EXERCISE PROMPT -
Below are some entries. Repeat exactly the lines from the one with "R41, R144) -/" through the one with "BitVec.ofNat 32 (fieldLE b 16", and only those.

::: INFORMATION GIVEN :::

-- ==== Sys2Proof/Machine/Mem.lean ====
section
/-!
DEFINITION. Words of memory and their code (R228 to R234, R249): the check symbols, the classes of a word, memory as a
sorted list of bytes with the words whose stored check field differs from the computed one, and tiles as slot bytes.
-/
namespace Sys2Proof.Machine
open Sys2Proof

/-! ### RS(18,16) over GF(2^8) (R228) -/

/-- Multiplication by the primitive element 0x02 (R228). -/
def gfTimes2 (x : Nat) : Nat := if 2 * x < 256 then 2 * x else (2 * x) ^^^ 0x11D
/-- Multiplication in GF(2^8), by the bits of the second factor. -/
def gfMul (x y : Nat) : Nat :=
  (List.range 8).foldl (fun acc i =>
    let d := gfTimes2 acc
    if bitAt y (7 - i) then d ^^^ x else d) 0
/-- Powers of the primitive element. -/
def gfPow2 (n : Nat) : Nat := (List.range n).foldl (fun x _ => gfTimes2 x) 1

/-- The check field of a word: CHK[7:0] = c16 and CHK[15:8] = c17 (R228), by Horner's rule modulo
x^2 + 0x03·x + 0x02. (DEDUCED, log entry 8) -/
def checkField (bytes : List Byte) : BitVec 16 :=
  let r := bytes.foldl (fun (p : Nat × Nat) b =>
    -- (hi·x + lo)·x + b·x^2, reduced: x^2 = 0x03·x + 0x02
    let t := p.1 ^^^ b.toNat
    (gfMul t 3 ^^^ p.2, gfMul t 2)) (0, 0)
  BitVec.ofNat 16 (r.1 + 256 * r.2)

/-- Classes of a word (R229). -/
inductive WordClass where
  | clean
  | single (sym val : Nat)
  | poison
  | uncorrectable
  deriving DecidableEq, Repr

/-- The syndromes depend only on how the stored check field differs from the computed one: S0 = d16 + d17 and
S1 = α·d16 + d17 (R229). (DEDUCED, log entry 8) -/
def classify (d : BitVec 16) : WordClass :=
  let d16 := d.toNat % 256
  let d17 := d.toNat / 256
  let s0 := d16 ^^^ d17
  let s1 := gfTimes2 d16 ^^^ d17
  if s0 = 0 ∧ s1 = 0 then .clean
  else if s0 = 0 ∧ s1 = 0xF2 then .poison
  else match (List.range 18).find? (fun i => s0 != 0 && s1 == gfMul s0 (gfPow2 (17 - i))) with
    | some i => .single i s0
    | none => .uncorrectable

/-- Uncorrectable in the sense of R230: poison-marked words included. -/
def WordClass.bad : WordClass → Bool
  | .poison => true
  | .uncorrectable => true
  | _ => false

/-- The difference of a poison-marked word's check field (R230). (DEDUCED, log entry 8) -/
def poisonMark : BitVec 16 := 0xA5A5#16

/-- A 16-byte word with `v` flipped in byte `i`. -/
def flipByte (bytes : List Byte) (i : Nat) (v : Nat) : List Byte := modAt bytes i (fun b => b ^^^ BitVec.ofNat 8 v)

/-- The bytes and the check difference after symbol `sym` of a word is hit with `v`: the stored check field of the
other bytes stands, so the difference takes in the code of the change (R228). -/
def upsetWord (bytes : List Byte) (d : BitVec 16) (sym v : Nat) : List Byte × BitVec 16 :=
  if sym < 16 then
    (flipByte bytes sym v, d ^^^ checkField (flipByte (List.replicate 16 0#8) sym v))
  else if sym = 16 then (bytes, d ^^^ BitVec.ofNat 16 (v % 256))
  else (bytes, d ^^^ BitVec.ofNat 16 (256 * (v % 256)))

/-! ### Memory -/

/-- A memory: its bytes, sorted, an unlisted byte reading 0 (the value a wipe leaves, R256), and by word number (address
÷ 16) the differences of the check fields that do not agree with their bytes. -/
structure Mem where
  bytes : List Host.Cell
  chk : SMap (BitVec 16)
  deriving DecidableEq, Repr

/-- What an unlisted byte reads as: wiped (R256). (DESIGN CHOICE, log entry 7) -/
def Mem.unlisted : Byte := 0#8
/-- A wiped memory (R256). (DESIGN CHOICE, log entry 7) -/
def Mem.wiped : Mem := ⟨[], []⟩
/-- The canonical form: addresses strictly rising, no entry equal to what an unlisted address reads as. (DEDUCED, log entry 8) -/
def Mem.wf (m : Mem) : Bool := SMap.wf Mem.unlisted m.bytes && SMap.wf (0#16) m.chk

/-- One byte. (DESIGN CHOICE, log entry 7) -/
def Mem.byte (m : Mem) (a : Nat) : Byte := SMap.getD m.bytes a Mem.unlisted
/-- The check difference of a word. (DEDUCED, log entry 8) -/
def Mem.diff (m : Mem) (w : Nat) : BitVec 16 := SMap.getD m.chk w 0#16

/-- `n` bytes from `a` (R242: runs are contiguous). -/
def Mem.read (m : Mem) (a n : Nat) : List Byte := (List.range n).map (fun i => m.byte (a + i))

/-- One byte written, the canonical form kept. -/
def Mem.put (m : Mem) (a : Nat) (b : Byte) : Mem := { m with bytes := SMap.setD m.bytes a b Mem.unlisted }
/-- The check difference of a word set. -/
def Mem.setDiff (m : Mem) (w : Nat) (d : BitVec 16) : Mem := { m with chk := SMap.setD m.chk w d 0#16 }
/-- Bytes written from `a` on, check fields left as they are. -/
def Mem.putBytes : Mem → Nat → List Byte → Mem
  | m, _, [] => m
  | m, a, b :: bs => Mem.putBytes (m.put a b) (a + 1) bs

/-- The words a run of bytes touches. -/
def wordsIn (a n : Nat) : List Nat := if n = 0 then [] else (List.range ((a + n - 1) / 16 - a / 16 + 1)).map (· + a / 16)

/-- Bytes written with new check fields (R232, R237): a word wholly covered becomes valid; a word partly covered that
was correctable becomes valid, and one that was uncorrectable becomes poison-marked with the bytes written. -/
def Mem.store (m : Mem) (a : Nat) (bs : List Byte) : Mem :=
  let m1 := (wordsIn a bs.length).foldl (fun m w =>
    if a ≤ 16 * w ∧ 16 * w + 16 ≤ a + bs.length then m.setDiff w 0#16
    else match classify (m.diff w) with
      | .clean => m
      | .single i v =>
        let m' := if i < 16 then m.put (16 * w + i) (m.byte (16 * w + i) ^^^ BitVec.ofNat 8 v) else m
        m'.setDiff w 0#16
      | _ => m.setDiff w poisonMark) m
  m1.putBytes a bs

/-- Words written together with their check differences, carried unchanged (R232). -/
def Mem.storeCarried (m : Mem) (a : Nat) (bs : List Byte) (chk : List (Nat × BitVec 16)) : Mem :=
  let m1 := m.putBytes a bs
  (wordsIn a bs.length).foldl (fun m w => m.setDiff w (SMap.getD chk (w - a / 16) 0#16)) m1

/-- A run of bytes wiped to zeros with valid check fields (R256). -/
def Mem.wipe (m : Mem) (a n : Nat) : Mem :=
  ⟨m.bytes.filter (fun e => e.1 < a || a + n ≤ e.1),
   m.chk.filter (fun e => 16 * e.1 < a || a + n ≤ 16 * e.1)⟩

/-- `n` bytes from `a` of one memory carried with their check fields to `b` of another, on multiples of 16. -/
def Mem.carry (src : Mem) (a n : Nat) (dst : Mem) (b : Nat) : Mem :=
  let d := dst.wipe b n
  ⟨(src.bytes.filter (fun e => a ≤ e.1 && decide (e.1 < a + n))).foldl (fun m e => SMap.setD m (e.1 - a + b) e.2 Mem.unlisted) d.bytes,
   (src.chk.filter (fun e => a ≤ 16 * e.1 && decide (16 * e.1 < a + n))).foldl (fun m e => SMap.setD m (e.1 - a / 16 + b / 16) e.2 0#16) d.chk⟩

/-- What a correcting reader finds in a run of words (R234, R249): the memory with corrected words written back, how
words it corrected, and the words it could not correct with whether each was already poison-marked. -/
structure Scrub where
  mem : Mem
  fixed : List Nat
  bad : List (Nat × Bool)
  deriving DecidableEq, Repr

/-- A correcting read of every word that a run of bytes touches (R234). (DEDUCED, log entry 8) -/
def Mem.correct (m : Mem) (a n : Nat) : Scrub :=
  -- only words with a listed difference can need anything
  ((m.chk.filter (fun e => a / 16 ≤ e.1 && decide (16 * e.1 < a + n))).foldl (fun (s : Scrub) e =>
    match classify e.2 with
    | .clean => s
    | .single i v =>
      let m' := if i < 16 then s.mem.put (16 * e.1 + i) (s.mem.byte (16 * e.1 + i) ^^^ BitVec.ofNat 8 v) else s.mem
      ⟨m'.setDiff e.1 0#16, s.fixed ++ [e.1], s.bad⟩
    | .poison => { s with bad := s.bad ++ [(e.1, true)] }
    | .uncorrectable => { s with bad := s.bad ++ [(e.1, false)] }) ⟨m, [], []⟩)

/-- A word poison-marked (R230). -/
def Mem.poisonWord (m : Mem) (w : Nat) : Mem := m.setDiff w poisonMark
/-- A memory read through its corrector: single errors corrected, uncorrectable words poison-marked; how many of each. -/
structure Scrubbed where
  mem : Mem
  ce : Nat
  ue : Nat
def Mem.scrub (m : Mem) (a n : Nat) : Scrubbed :=
  let r := m.correct a n
  ⟨r.bad.foldl (fun m e => m.poisonWord e.1) r.mem, r.fixed.length, (r.bad.filter (fun e => !e.2)).length⟩
/-- A physical upset of a stored word. (DEDUCED, log entry 8) -/
def Mem.upset (m : Mem) (u : Upset) : Mem :=
  let r := upsetWord (m.read (16 * u.word) 16) (m.diff u.word) u.sym u.val.toNat
  (m.putBytes (16 * u.word) r.1).setDiff u.word r.2

/-! ### Tiles as slot bytes (R40, R41, R144) -/

/-- Bytes of a slot (R40). -/
def slotBytes : Nat := 4256

end Sys2Proof.Machine
namespace Sys2Proof
open Sys2Proof.Machine

/-- Header bytes (R41). -/
def TileHeader.bytes (h : TileHeader) : List Byte :=
  leBytes 4 h.streamId.toNat ++ leBytes 4 h.seq.toNat ++ leBytes 4 h.frame.toNat ++ [h.format, h.shape] ++
  leBytes 2 h.flags.toNat ++ leBytes 4 h.postmark.toNat ++ leBytes 2 h.tileScale.toNat ++ leBytes 2 h.len.toNat ++
  leBytes 4 h.index.toNat ++ leBytes 4 h.origin.toNat
/-- The header held in 32 bytes (R41). -/
def TileHeader.ofBytes (b : List Byte) : TileHeader :=
  ⟨BitVec.ofNat 32 (fieldLE b 0 4), BitVec.ofNat 32 (fieldLE b 4 4), BitVec.ofNat 32 (fieldLE b 8 4),
   BitVec.ofNat 8 (fieldLE b 12 1), BitVec.ofNat 8 (fieldLE b 13 1), BitVec.ofNat 16 (fieldLE b 14 2),
   BitVec.ofNat 32 (fieldLE b 16 4), BitVec.ofNat 16 (fieldLE b 20 2), BitVec.ofNat 16 (fieldLE b 22 2),
   BitVec.ofNat 32 (fieldLE b 24 4), BitVec.ofNat 32 (fieldLE b 28 4)⟩
/-- The slot image of a tile (R40). -/
def Tile.slot (t : Tile) : List Byte := t.hdr.bytes ++ padTo 4096 t.payload ++ padTo 128 t.scale
/-- The tile in a slot image. -/
def Tile.ofSlot (b : List Byte) (chk : List (Nat × BitVec 16)) : Tile :=
  ⟨TileHeader.ofBytes b, slice b 32 4096, slice b 4128 128, chk⟩
/-- An all-zero tile. -/
def Tile.zero : Tile := Tile.ofSlot (List.replicate slotBytes 0#8) []

/-! FLAGS bits (R42). -/
def flagProvisional : Nat := 0
def flagDelta : Nat := 1
def flagKeyframe : Nat := 2
def flagLast : Nat := 3
def flagPoison : Nat := 4
def flagResend : Nat := 5
def TileHeader.flag (h : TileHeader) (n : Nat) : Bool := h.flags.getLsbD n
def TileHeader.setFlag (h : TileHeader) (n : Nat) (b : Bool) : TileHeader :=
  { h with flags := BitVec.ofNat 16 (setField h.flags.toNat n 1 (b2n b)) }
def Tile.setFlag (t : Tile) (n : Nat) (b : Bool) : Tile := { t with hdr := t.hdr.setFlag n b }

/-- The values of a tile's elements under its header (R44, R45, R108 to R117); none where its format is not listed. -/
def Tile.poisoned (t : Tile) : Bool := t.hdr.flag flagPoison

end Sys2Proof
namespace Sys2Proof.Machine
open Sys2Proof

/-- The tile a correcting reader delivers from a slot at `a` (R249): corrected words corrected, uncorrectable words
poison-marked, POISON set in the header where there is any, and header word 0's check field recomputed. -/
structure SlotRead where
  tile : Tile
  mem : Mem
  fixed : List Nat
  bad : List (Nat × Bool)
  deriving DecidableEq, Repr

/-- POISON set in the header of a slot, the check field of header word 0 computed again (R249). -/
def Mem.setPoison (m : Mem) (a : Nat) : Mem :=
  let h := TileHeader.ofBytes (m.read a 32)
  (m.putBytes (a + 14) (leBytes 2 (h.setFlag flagPoison true).flags.toNat)).setDiff (a / 16) 0#16
/-- Read a slot through the corrector (R234, R249): uncorrectable words are poison-marked in storage and in the tile, and
POISON is set in the tile's header; `keep` sets it in the slot too, as for a scratch slot read by POST, TCOPY or STASH. -/
def Mem.readSlot (m : Mem) (a : Nat) (keep : Bool) : SlotRead :=
  let s := m.correct a slotBytes
  let m1 := s.bad.foldl (fun m e => m.poisonWord e.1) s.mem
  let m2 := if s.bad.isEmpty then m1 else m1.setPoison a
  let chk := (m2.chk.filter (fun e => a / 16 ≤ e.1 && decide (16 * e.1 < a + slotBytes))).map (fun e => (e.1 - a / 16, e.2))
  ⟨Tile.ofSlot (m2.read a slotBytes) chk, if keep then m2 else m1, s.fixed, s.bad⟩

/-- Write a tile into a slot with the check fields it carries (R232). -/
def Mem.writeSlot (m : Mem) (a : Nat) (t : Tile) : Mem := m.storeCarried a t.slot t.chk

end Sys2Proof.Machine
end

:::

SOLUTION FOR THIS TASK -
/-! ### Tiles as slot bytes (R40, R41, R144) -/

/-- Bytes of a slot (R40). -/
def slotBytes : Nat := 4256

end Sys2Proof.Machine
namespace Sys2Proof
open Sys2Proof.Machine

/-- Header bytes (R41). -/
def TileHeader.bytes (h : TileHeader) : List Byte :=
  leBytes 4 h.streamId.toNat ++ leBytes 4 h.seq.toNat ++ leBytes 4 h.frame.toNat ++ [h.format, h.shape] ++
  leBytes 2 h.flags.toNat ++ leBytes 4 h.postmark.toNat ++ leBytes 2 h.tileScale.toNat ++ leBytes 2 h.len.toNat ++
  leBytes 4 h.index.toNat ++ leBytes 4 h.origin.toNat
/-- The header held in 32 bytes (R41). -/
def TileHeader.ofBytes (b : List Byte) : TileHeader :=
  ⟨BitVec.ofNat 32 (fieldLE b 0 4), BitVec.ofNat 32 (fieldLE b 4 4), BitVec.ofNat 32 (fieldLE b 8 4),
   BitVec.ofNat 8 (fieldLE b 12 1), BitVec.ofNat 8 (fieldLE b 13 1), BitVec.ofNat 16 (fieldLE b 14 2),
   BitVec.ofNat 32 (fieldLE b 16 4), BitVec.ofNat 16 (fieldLE b 20 2), BitVec.ofNat 16 (fieldLE b 22 2),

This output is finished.